▶ [Exercise description]:
Repeat the data that follows, keeping every character intact.

▶ [Entries shown]:
*** Begin section ***

-- ==== Sys2Proof/Machine/Checks.lean ====
section
/-! DEFINITION. The period-dependent checks of section 1.4 and the validation of a set against its group, made at SEAL (R74)
and at application (R79). -/

namespace Sys2Proof.Machine

/-- The RANGE check fails (R13). -/
def rangeFails (r : PatternRecord) (period : Nat) : Bool :=
  decide (period ≤ r.offsetA) || decide (period < r.widthA) || decide (period ≤ r.offsetB) || decide (period < r.widthB)

/-- The GAP check of a COMPLEMENTARY record fails (R14). -/
def complementaryGapFails (r : PatternRecord) (period : Nat) : Bool :=
  decide (0 < r.widthA) && decide (r.widthA < period) &&
    (decide (r.widthA ≤ r.gap) || decide (period - r.widthA ≤ r.gap))

/-- Some tick of the frame lies in both windows (R15). -/
def windowsOverlap (r : PatternRecord) (period : Nat) : Bool :=
  (List.range period).any fun t => covers period r.offsetA r.widthA t && covers period r.offsetB r.widthB t

/-- The ticks from the first tick after a window with offset `o` and width `w` up to the first tick of the window that
opens at `next`: (next − o − w) mod P (R15). -/
def circularDistance (period o w next : Nat) : Nat := (next + (period - (o + w) % period)) % period

/-- The GAP check of an EXCLUSIVE record fails (R15). -/
def exclusiveGapFails (r : PatternRecord) (period : Nat) : Bool :=
  decide (circularDistance period r.offsetA r.widthA r.offsetB < r.gap) ||
    decide (circularDistance period r.offsetB r.widthB r.offsetA < r.gap)

/-- The first check that a record fails against a period, none where it passes (R16). -/
def checkRecord (r : PatternRecord) (period : Nat) : Option CheckFail :=
  if rangeFails r period then some .range
  else
    match r.mode with
    | .off | .single => none
    | .complementary => if complementaryGapFails r period then some .gap else none
    | .exclusive =>
      if r.widthA = 0 ∨ r.widthB = 0 then none
      else if windowsOverlap r period then some .overlap
      else if exclusiveGapFails r period then some .gap
      else none

/-- The record the edits stage for a leg. -/
def stagedLeg (es : List Edit) (l : Leg) : Option PatternRecord :=
  es.findSome? fun e =>
    match e with
    | .leg k r => if k = l then some r else none
    | .group _ _ => none

/-- The timing the edits stage for a group. -/
def stagedTiming (es : List Edit) (g : Group) : Option TimingRecord :=
  es.findSome? fun e =>
    match e with
    | .leg _ _ => none
    | .group k t => if k = g then some t else none

/-- The period a set's legs are checked against: that of its group edit, else the group's active period (R74, R79). -/
def State.periodFor (s : State) (g : Group) (es : List Edit) : Nat :=
  match stagedTiming es g with
  | some t => t.period
  | none => (s.group g).timing.period

/-- The record a leg is checked with: its staged record, else its active record (R74, R79). -/
def State.recordFor (s : State) (es : List Edit) (l : Leg) : PatternRecord := (stagedLeg es l).getD (s.leg l).record

/-- The validation of a set's edits: every leg of the group in ascending order, each with its staged or active record,
against the projected period; the first failure and its leg (R16, R74, R79). -/
def State.validate (s : State) (g : Group) (es : List Edit) : Option (CheckFail × Leg) :=
  allLegs.findSome? fun l =>
    if (s.leg l).group = g then (checkRecord (s.recordFor es l) (s.periodFor g es)).map fun f => (f, l) else none

end Sys2Proof.Machine
end

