-- ==== Sys2Proof/WellFormed.lean ====
section
/-! DEFINITION. Which terms of `Instr` stand for a step the part can be given. Every argument byte is a byte the wire can
carry, so a command row is always well formed: a value out of its range is refused by the command's own rule. -/

namespace Sys2Proof

/-- Whether the bytes are a request that R149 answers CHECK, UNKNOWN or LENGTH. -/
def isBadRequest (p : Port) (bytes : List Byte) : Bool :=
  match classifyRequest p bytes with
  | .bad _ => true
  | .notWhole | .malformed | .good _ => false

/-- BAD_REQUEST carries a whole request that is bad (R149), and MALFORMED a LEN greater than 16 (R148). -/
def Instr.wellFormed : Instr → Bool
  | .badRequest p bytes => isBadRequest p bytes
  | .malformed _ _ len => decide (16 < len.toNat)
  | .identify _ | .portStatus _ _ | .readEvent _ | .setNotify _ _ | .portReset _ _ | .deviceReset _ | .claim _ _
  | .release _ _ | .seize _ _ | .setFallback _ _ _ | .setLiveness _ _ _ | .readLeases _ | .openSet _ _
  | .stageLeg _ _ _ | .stageGroup _ _ _ | .unstage _ _ | .abandon _ | .seal _ _ _ | .withdraw _ _ | .ackSet _ _
  | .setStatus _ _ | .start _ _ | .stop _ _ _ | .configureGroup _ _ _ _ | .assignLeg _ _ _ | .trip _ _
  | .clearTrip _ _ | .mapTrip _ _ _ _ | .setSafe _ _ _ _ _ | .readActive _ _ | .readPending _ _ | .readOutputs _
  | .selectAsserted _ | .selectReleased _ _ | .readEventCompleted _ | .portResetEffect _ _ | .deviceResetEffect _ _
  | .livenessExpiry _ | .fallbackHalt _ | .tick _ | .frameEnd _ | .syncEdge _ _ | .tripInputLow _
  | .tripInputQualified _ | .tripInputHigh _ | .safeWaitExpiry _ | .clockLost | .restoreCountRestart | .clockRestored
  | .powerOn _ | .powerFail | .resetnAsserted | .resetnReleased _ | .startUpComplete => true

end Sys2Proof
end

*** End section ***

▶ [Completed task]:
-- ==== Sys2Proof/Machine/Checks.lean ====
section
/-! DEFINITION. The period-dependent checks of section 1.4 and the validation of a set against its group, made at SEAL (R74)
and at application (R79). -/

namespace Sys2Proof.Machine

/-- The RANGE check fails (R13). -/
def rangeFails (r : PatternRecord) (period : Nat) : Bool :=
  decide (period ≤ r.offsetA) || decide (period < r.widthA) || decide (period ≤ r.offsetB) || decide (period < r.widthB)

/-- The GAP check of a COMPLEMENTARY record fails (R14). -/
def complementaryGapFails (r : PatternRecord) (period : Nat) : Bool :=
  decide (0 < r.widthA) && decide (r.widthA < period) &&
    (decide (r.widthA ≤ r.gap) || decide (period - r.widthA ≤ r.gap))

/-- Some tick of the frame lies in both windows (R15). -/
def windowsOverlap (r : PatternRecord) (period : Nat) : Bool :=
  (List.range period).any fun t => covers period r.offsetA r.widthA t && covers period r.offsetB r.widthB t

/-- The ticks from the first tick after a window with offset `o` and width `w` up to the first tick of the window that
opens at `next`: (next − o − w) mod P (R15). -/
def circularDistance (period o w next : Nat) : Nat := (next + (period - (o + w) % period)) % period

/-- The GAP check of an EXCLUSIVE record fails (R15). -/
def exclusiveGapFails (r : PatternRecord) (period : Nat) : Bool :=
  decide (circularDistance period r.offsetA r.widthA r.offsetB < r.gap) ||
    decide (circularDistance period r.offsetB r.widthB r.offsetA < r.gap)

/-- The first check that a record fails against a period, none where it passes (R16). -/
def checkRecord (r : PatternRecord) (period : Nat) : Option CheckFail :=
  if rangeFails r period then some .range
  else
    match r.mode with
    | .off | .single => none
    | .complementary => if complementaryGapFails r period then some .gap else none
    | .exclusive =>
      if r.widthA = 0 ∨ r.widthB = 0 then none
      else if windowsOverlap r period then some .overlap
      else if exclusiveGapFails r period then some .gap
      else none

/-- The record the edits stage for a leg. -/
def stagedLeg (es : List Edit) (l : Leg) : Option PatternRecord :=
  es.findSome? fun e =>
    match e with
    | .leg k r => if k = l then some r else none
    | .group _ _ => none

/-- The timing the edits stage for a group. -/
def stagedTiming (es : List Edit) (g : Group) : Option TimingRecord :=
  es.findSome? fun e =>
    match e with
    | .leg _ _ => none
    | .group k t => if k = g then some t else none

/-- The period a set's legs are checked against: that of its group edit, else the group's active period (R74, R79). -/
def State.periodFor (s : State) (g : Group) (es : List Edit) : Nat :=
  match stagedTiming es g with
  | some t => t.period
  | none => (s.group g).timing.period

/-- The record a leg is checked with: its staged record, else its active record (R74, R79). -/
def State.recordFor (s : State) (es : List Edit) (l : Leg) : PatternRecord := (stagedLeg es l).getD (s.leg l).record

/-- The validation of a set's edits: every leg of the group in ascending order, each with its staged or active record,
against the projected period; the first failure and its leg (R16, R74, R79). -/
def State.validate (s : State) (g : Group) (es : List Edit) : Option (CheckFail × Leg) :=
  allLegs.findSome? fun l =>
    if (s.leg l).group = g then (checkRecord (s.recordFor es l) (s.periodFor g es)).map fun f => (f, l) else none

end Sys2Proof.Machine
end

-- ==== Sys2Proof/WellFormed.lean ====
section
/-! DEFINITION. Which terms of `Instr` stand for a step the part can be given. Every argument byte is a byte the wire can
carry, so a command row is always well formed: a value out of its range is refused by the command's own rule. -/

namespace Sys2Proof

/-- Whether the bytes are a request that R149 answers CHECK, UNKNOWN or LENGTH. -/
def isBadRequest (p : Port) (bytes : List Byte) : Bool :=
  match classifyRequest p bytes with
  | .bad _ => true
  | .notWhole | .malformed | .good _ => false

/-- BAD_REQUEST carries a whole request that is bad (R149), and MALFORMED a LEN greater than 16 (R148). -/
def Instr.wellFormed : Instr → Bool
  | .badRequest p bytes => isBadRequest p bytes
  | .malformed _ _ len => decide (16 < len.toNat)
  | .identify _ | .portStatus _ _ | .readEvent _ | .setNotify _ _ | .portReset _ _ | .deviceReset _ | .claim _ _
  | .release _ _ | .seize _ _ | .setFallback _ _ _ | .setLiveness _ _ _ | .readLeases _ | .openSet _ _
  | .stageLeg _ _ _ | .stageGroup _ _ _ | .unstage _ _ | .abandon _ | .seal _ _ _ | .withdraw _ _ | .ackSet _ _
  | .setStatus _ _ | .start _ _ | .stop _ _ _ | .configureGroup _ _ _ _ | .assignLeg _ _ _ | .trip _ _
  | .clearTrip _ _ | .mapTrip _ _ _ _ | .setSafe _ _ _ _ _ | .readActive _ _ | .readPending _ _ | .readOutputs _
  | .selectAsserted _ | .selectReleased _ _ | .readEventCompleted _ | .portResetEffect _ _ | .deviceResetEffect _ _
  | .livenessExpiry _ | .fallbackHalt _ | .tick _ | .frameEnd _ | .syncEdge _ _ | .tripInputLow _
  | .tripInputQualified _ | .tripInputHigh _ | .safeWaitExpiry _ | .clockLost | .restoreCountRestart | .clockRestored
  | .powerOn _ | .powerFail | .resetnAsserted | .resetnReleased _ | .startUpComplete => true

end Sys2Proof
end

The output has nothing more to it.